Start of DATA FOR ANALYSIS

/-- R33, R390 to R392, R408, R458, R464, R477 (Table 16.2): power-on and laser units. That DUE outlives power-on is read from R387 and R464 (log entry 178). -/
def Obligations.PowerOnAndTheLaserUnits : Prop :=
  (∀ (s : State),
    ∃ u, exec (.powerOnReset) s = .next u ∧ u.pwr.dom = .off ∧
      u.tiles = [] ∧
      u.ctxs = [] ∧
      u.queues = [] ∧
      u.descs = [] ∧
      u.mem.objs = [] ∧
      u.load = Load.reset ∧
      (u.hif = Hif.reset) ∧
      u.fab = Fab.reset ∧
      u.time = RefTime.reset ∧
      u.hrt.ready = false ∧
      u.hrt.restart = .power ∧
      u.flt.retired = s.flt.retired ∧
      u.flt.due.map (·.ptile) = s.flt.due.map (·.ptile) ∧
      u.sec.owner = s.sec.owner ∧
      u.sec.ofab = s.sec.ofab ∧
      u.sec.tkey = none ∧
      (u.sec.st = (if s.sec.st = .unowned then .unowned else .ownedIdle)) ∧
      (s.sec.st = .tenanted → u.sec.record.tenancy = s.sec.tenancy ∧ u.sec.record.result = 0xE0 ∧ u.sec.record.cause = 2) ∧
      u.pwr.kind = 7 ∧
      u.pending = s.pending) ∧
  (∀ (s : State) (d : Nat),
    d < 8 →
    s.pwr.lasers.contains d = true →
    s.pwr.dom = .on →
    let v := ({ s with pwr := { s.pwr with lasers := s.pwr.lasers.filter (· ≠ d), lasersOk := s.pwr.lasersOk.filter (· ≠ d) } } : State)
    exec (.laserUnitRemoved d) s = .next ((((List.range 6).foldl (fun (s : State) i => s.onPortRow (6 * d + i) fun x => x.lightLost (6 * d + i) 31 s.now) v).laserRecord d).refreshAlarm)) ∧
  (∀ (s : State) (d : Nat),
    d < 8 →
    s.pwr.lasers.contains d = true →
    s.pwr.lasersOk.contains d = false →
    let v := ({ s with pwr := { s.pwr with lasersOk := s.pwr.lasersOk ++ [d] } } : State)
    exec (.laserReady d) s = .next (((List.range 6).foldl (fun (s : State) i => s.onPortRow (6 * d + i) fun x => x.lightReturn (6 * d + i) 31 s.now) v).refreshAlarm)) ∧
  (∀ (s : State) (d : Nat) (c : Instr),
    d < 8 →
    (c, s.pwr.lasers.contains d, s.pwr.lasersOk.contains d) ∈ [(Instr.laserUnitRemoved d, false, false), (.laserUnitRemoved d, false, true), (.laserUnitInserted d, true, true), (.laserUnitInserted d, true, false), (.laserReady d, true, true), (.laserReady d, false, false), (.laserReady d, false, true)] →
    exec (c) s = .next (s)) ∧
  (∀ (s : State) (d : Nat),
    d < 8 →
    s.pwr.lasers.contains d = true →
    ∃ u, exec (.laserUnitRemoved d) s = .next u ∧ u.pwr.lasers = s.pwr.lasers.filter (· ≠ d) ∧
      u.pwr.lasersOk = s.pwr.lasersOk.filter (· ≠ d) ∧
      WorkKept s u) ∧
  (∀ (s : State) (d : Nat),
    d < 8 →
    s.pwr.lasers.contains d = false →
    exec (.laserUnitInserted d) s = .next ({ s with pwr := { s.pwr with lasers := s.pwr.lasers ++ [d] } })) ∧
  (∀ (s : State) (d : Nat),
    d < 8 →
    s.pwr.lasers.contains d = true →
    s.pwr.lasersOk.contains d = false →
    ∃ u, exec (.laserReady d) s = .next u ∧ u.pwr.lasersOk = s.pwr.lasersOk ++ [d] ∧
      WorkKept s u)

End of DATA FOR ANALYSIS

- [WORK TO BE COMPLETED]: Find the word "laserUnitRemoved" in the records. Copy every line it appears in.

- [RESPONSE FOR THIS EXERCISE]:
    exec (.laserUnitRemoved d) s = .next ((((List.range 6).foldl (fun (s : State) i => s.onPortRow (6 * d + i) fun x => x.lightLost (6 * d + i) 31 s.now) v).laserRecord d).refreshAlarm)) ∧
    (c, s.pwr.lasers.contains d, s.pwr.lasersOk.contains d) ∈ [(Instr.laserUnitRemoved d, false, false), (.laserUnitRemoved d, false, true), (.laserUnitInserted d, true, true), (.laserUnitInserted d, true, false), (.laserReady d, true, true), (.laserReady d, false, false), (.laserReady d, false, true)] →
    ∃ u, exec (.laserUnitRemoved d) s = .next u ∧ u.pwr.lasers = s.pwr.lasers.filter (· ≠ d) ∧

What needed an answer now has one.